Some changes in fecal color may be noted, especially if the ingredients between the two diets are different, but fecal consistency, size, and frequency should remain relatively constant. If you notice your pet is starting experience loose stools, small or unusual-shaped fecal pellets, or diminishing fecal production all together, stop the diet transition and contact your trusted veterinarian as soon as possible.
The same is true if your small pet has stopped eating, has become withdrawn or less active, or begins to show signs of gastrointestinal discomfort. As prey species, small herbivores are naturally hard-wired to hide signs of disease or illness, so it is always best to have a discussion with your exotic veterinarian if these kinds of changes are noted.
Rushing a diet transition can lead to digestive upset and blatant diet refusal, so remember to be patient with the process and with your small friend. Whatever the reason behind your exotic mammal’s updated diet, the best way to ensure a smooth and successful diet transition is to plan ahead and make sure the process is gradual and positive for everyone involved. Most importantly, ensure your veterinarian is kept in the loop and is consulted if any changes are noted in your kiddo’s feces, appetite, or overall demeanor.
Food Transition Tips and Tricks
There are many tactics that can be employed to help your pet tolerate a food transition. We include some tips and tricks below and hope these help ensure a quicker, smoother transition for you and your small pet.
- Add chopped up pieces of their favorite greens or veggies to the blend of new and old pellets, essentially making a “pellet salad.”

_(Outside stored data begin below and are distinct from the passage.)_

/-- The parts of the state a command may act on. -/
def commandParts : Instr → List Part
  | .powerOnReset => Part.all
  | .brownOutReset => Part.all
  | .pinReset => Part.all
  | .thermalShutdown _ => Part.all
  | .supplyMonitor _ _ => Part.all
  | .suppliesValid _ => Part.all
  | .vaultRead _ _ => Part.all
  | .strapLatch _ _ => Part.all
  | .sentinelArm => Part.all
  | .wakeToneEnd => Part.all
  | .configLoad _ => [.held, .cells, .curr, .cal, .bal, .xact, .aux, .imp, .safe, .col, .link, .gal, .cfg, .tip]
  | .buckFault _ => Part.all
  | .buckRetry => Part.all
  | .swrst _ => Part.all
  | .sleep _ => Part.all
  | .commLossTimeout => Part.all
  | .sleepEntry => Part.all
  | .sleepFlushDone _ => Part.all
  | .sleepFlushTimeout _ => Part.all
  | .wakePin => Part.all
  | .wakeToneDetect _ => Part.all
  | .rstnWake => Part.all
  | .treadStart _ _ => [.held, .tm, .cells, .curr, .cal, .bal, .xact, .aux, .imp, .diag, .safe, .ban, .col, .link, .gal, .cfg, .fl, .tip, .vault]
  | .alignmentLost => []
  | .tmkRx _ _ _ _ _ => [.tm, .cells, .bal, .xact, .aux, .imp, .safe, .link]
  | .slippedTread _ => [.tm, .cells, .cal, .bal, .imp, .ban, .tip]
  | .alignSourceChange _ => []
  | .ltchiWrite _ => [.tm, .vault]
  | .plantTime _ => [.xact]
  | .plantTimeApply => [.tm]
  | .snapshotImage _ _ => [.cells, .curr, .bal, .xact, .diag]
  | .fineBoundary _ _ => [.held, .cells, .curr, .bal, .xact, .imp, .diag, .fl]
  | .restart => [.cells, .bal, .aux, .imp]
  | .fineen _ => [.cells, .aux]
  | .overloadAssert _ _ _ => [.cells]
  | .overloadRelease _ _ => [.cells]
  | .broadcastBlockRx _ _ _ => [.curr, .imp]
  | .gapTread => [.curr]
  | .auxPowerUp _ => []
  | .auxPassStart _ => [.held, .xact, .aux]
  | .quietEntryStart _ => [.held, .xact, .aux]
  | .auxConversionEnd _ _ _ => [.held, .bal, .xact, .aux, .diag, .safe, .ban]
  | .sharedStale => [.aux, .safe, .ban]
  | .crossCompare _ => [.aux, .safe, .ban]
  | .urgreq _ => [.bal, .aux, .diag]
  | .urgentConversionEnd _ _ _ => [.held, .bal, .xact, .aux, .diag, .safe, .ban]
  | .auxEnableChange _ => [.held, .bal, .xact, .aux, .diag, .safe, .ban]
  | .run => [.cal]
  | .calAbort => [.cal]
  | .syszero => [.cal]
  | .syszeroTread => [.cal]
  | .calGroupTread _ => [.cal]
  | .refTrioMeasure _ _ _ => [.cal, .imp, .safe, .ban]
  | .calAutoStart => [.cal]
  | .calOverdue => []
  | .slotCommit _ => [.cal, .safe, .cfg, .fl, .vault]
  | .vaultCommitDeferEnd _ => [.cal, .safe, .cfg, .fl, .vault]
  | .coeffCrcCheck _ => [.cells, .cal, .diag]
  | .guardVaultWrite => [.vault]
  | .healthPost => [.xact]
  | .userTrimWrite _ => [.staged, .cal]
  | .go => [.imp]
  | .stop => [.bal, .imp]
  | .impIntegrationStart _ => [.cells, .bal, .imp]
  | .impResults _ => [.xact, .imp, .diag]
  | .impResume => [.cells, .bal, .imp]
  | .tofsWrite _ => [.imp]
  | .impwinCursorAdvance => []
  | .impwinFreeze _ => [.imp]
  | .balRiserAlloc _ _ => [.held, .bal, .xact, .aux, .imp, .diag]
  | .dutyWrite _ _ => [.held, .bal]
  | .modeStop _ => [.bal]
  | .switchFail _ _ => [.bal]
  | .stopall => [.bal]
  | .relearn => [.bal]
  | .balRetest => [.bal]
  | .learnBlock _ => [.bal]
  | .diagTread => [.diag]
  | .tapTestPhase _ _ _ => [.diag]
  | .now => [.diag]
  | .spanFallback => [.bal, .aux, .diag]
  | .sentinelAssert _ _ => [.safe]
  | .sentinelTrip _ => [.bal, .aux, .diag, .safe, .ban]
  | .sentinelRelease _ => [.safe]
  | .safetyEvaluation _ => [.bal, .aux, .diag, .safe, .ban]
  | .hostWatchdogExpire => [.safe, .ban]
  | .kick => [.safe]
  | .safeTrip _ => [.safe, .ban]
  | .safeRetest _ => [.safe]
  | .tcommit _ => [.safe]
  | .sentinelSelfTest _ => [.safe, .ban]
  | .heartbeatEdge _ => [.safe, .ban]
  | .heartbeatLoss _ => [.safe, .ban]
  | .ackEdge _ => [.safe, .ban]
  | .ackBurstEnd _ => [.safe, .ban]
  | .ackHeld _ => [.ban]
  | .ackQuiet _ => []
  | .ovsChange _ => [.ban]
  | .readbackFailure => [.safe, .ban]
  | .offPulseStart => [.ban]
  | .offPulsePass _ => [.ban]
  | .offPulseFail => [.safe, .ban]
  | .offPulseReclose => [.ban]
  | .recloseCheckEnd _ => [.safe, .ban]
  | .stageCheckPhase _ _ => [.safe, .ban]
  | .faultCollection => [.xact, .safe, .ban, .col]
  | .errPulseEnd => [.col]
  | .stickyClear _ _ => [.safe, .ban, .col]
  | .clrall => [.safe, .ban, .col]
  | .classWrite _ _ => []
  | .listenRateCycle _ => []
  | .ts1Rx _ _ _ => [.link]
  | .trainingDetectDone _ => [.link]
  | .eyeSweepDone _ _ => [.link]
  | .prbRx _ _ _ => [.link]
  | .echRx _ _ _ _ => [.link]
  | .hopDelayDone _ => [.link]
  | .trainingReportDone _ _ _ _ _ => [.xact, .link]
  | .linkDown _ _ => [.link]
  | .retrain _ => [.link]
  | .fullTraining _ => [.link]
  | .slotRx _ _ _ => [.xact, .link]
  | .ownedSlot _ _ _ => [.xact, .link]
  | .eyeMonitor _ _ => [.link]
  | .crcWindowEnd => [.link]
  | .rateChange => [.xact, .link]
  | .rateTreadDone _ _ => [.xact, .link]
  | .rateTreadTimeout _ => [.link]
  | .rateSetMissing => []
  | .bankSwitch => [.xact]
  | .read _ => [.tm, .cells, .bal, .xact, .cfg]
  | .write _ => Part.all
  | .writeMask _ => Part.all
  | .bcastWrite _ => Part.all
  | .countOff _ => [.xact]
  | .ping _ => [.xact]
  | .rateSet _ => [.xact]
  | .fsageClose _ => [.cells, .xact]
  | .mirrorRead _ => [.bal, .xact]
  | .planchk => [.xact]
  | .plandataAccess _ => [.xact]
  | .flush => [.xact]
  | .clrcache => [.xact]
  | .stairidWrite _ => []
  | .galleryAccumulate => [.bal, .gal, .fl]
  | .epochFold => [.bal, .imp, .gal, .fl]
  | .galleryRestore => [.bal, .imp, .gal]
  | .edgeAdopt => [.bal, .gal]
  | .galClear _ => [.gal]
  | .galXfer => [.gal]
  | .exportBlockPost => [.xact, .gal]
  | .galCursorAdvance => []
  | .galFreeze _ => [.gal]
  | .flashDiscovery => [.fl]
  | .flashDiscoveryDone _ => [.tm, .cal, .bal, .imp, .safe, .gal, .cfg, .fl, .vault]
  | .format _ => [.tm, .cal, .cfg, .fl, .vault]
  | .flashOpDone _ => Part.all
  | .tombstoneWrite => [.fl, .vault]
  | .hourlyRecord => [.gal, .fl]
  | .dailySeal _ => [.fl]
  | .cleanerReclaim => [.tm, .cal, .cfg, .fl, .vault]
  | .scrubSector _ _ => [.tm, .cal, .cfg, .fl, .vault]
  | .scrubnow => [.fl]
  | .dump => [.fl]
  | .dumpBlockPost => [.xact, .fl]
  | .tipolShortSample _ => [.tip]
  | .tipolCall _ _ => [.tip]
  | .tipolReply _ => [.xact, .tip]
  | .search => [.tip]
  | .searchTransactionEnd _ => [.tip]
  | .pollCycleStart => [.tip]
  | .pollnow => [.tip]
  | .convtWaitEnd => [.xact, .tip]
  | .clearreg => [.xact, .tip]
  | .cfgArm _ => [.cfg]
  | .cfgOpen _ => []
  | .persist _ => [.cal, .safe, .cfg]
  | .unpersist _ => [.cal, .safe, .cfg]
  | .cfgGuardCheck => [.cfg]
  | .tdataAccess _ => [.cfg]
  | .tselWrite _ => [.cfg]
  | .tableCheck => [.cfg]
  | .tableDel => [.cfg]
  | .tableAdopt => [.bal, .imp, .gal, .cfg]
  | .tableRecheck _ => [.bal, .imp, .gal, .cfg]
  | .lifeArm _ => [.cfg]
  | .lifeCommit _ => Part.all
  | .lifeArmExpire => [.cfg]
  | .certdataRead => []
  | .registerWrite _ _ => Part.all
  | .trainingDetectTimeout _ => []
  | .flashBusyTimeout => [.tm, .cal, .cfg, .fl, .vault]
  | .closingFlushTimeout => Part.all
  | .excitationSquareWaveEdge _ _ => [.bal, .imp]

/-- The commands of chapter 03 that act on a device that is not ACTIVE: supplies, resets, the start sequence and waking. -/
def startsUp : Instr → Bool
  | .powerOnReset => true
  | .brownOutReset => true
  | .pinReset => true
  | .thermalShutdown .. => true
  | .supplyMonitor .. => true
  | .buckFault .. => true
  | .buckRetry => true
  | .suppliesValid .. => true
  | .vaultRead .. => true
  | .strapLatch .. => true
  | .sentinelArm => true
  | .wakePin => true
  | .wakeToneDetect .. => true
  | .rstnWake => true
  | _ => false

/-! ### Register words (R8, R9, R459 to R465) -/

/-- A CTRL word: a key byte and its action bits. -/
def keyed (key : Byte) (bits : Nat) : Word := BitVec.ofNat 16 (256 * key.toNat + bits)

- Mix a small amount of fragrant herbs like basil, cilantro, and parsley to encourage your little one to sample new pellets.
- Stay consistent with your feeding method during the transition period. For instance, if you normally feed pellets via a food bowl, continue offering pellets during the transition period via a bowl. If your pet is used to foraging for pellets in a snuffle mat, make sure to continue to use a snuffle mat during the transition period.
- Only change your pet’s pelleted food out once daily. Make sure to give your pet a chance to come back to their food throughout the day to sample it, rather than removing it before they have a chance to adjust to the food’s different smell, taste, or texture.
- Don’t add any additional old food to your pet’s bowl throughout the day if they have left the new food behind. Stay strong in not overfeeding your pet’s pelleted food. By overfeeding you not only risk your pet gaining an unhealthy amount of weight, but you also signal to your pet that other pelleted food will be made available to them if they turn their nose up at the new food.
- Make sure your herbivore has unlimited access to hay while you’re transitioning their pelleted food. This will help ensure that even if they refuse their pelleted food at first, they still have a constant food source to keep their GI tracts moving.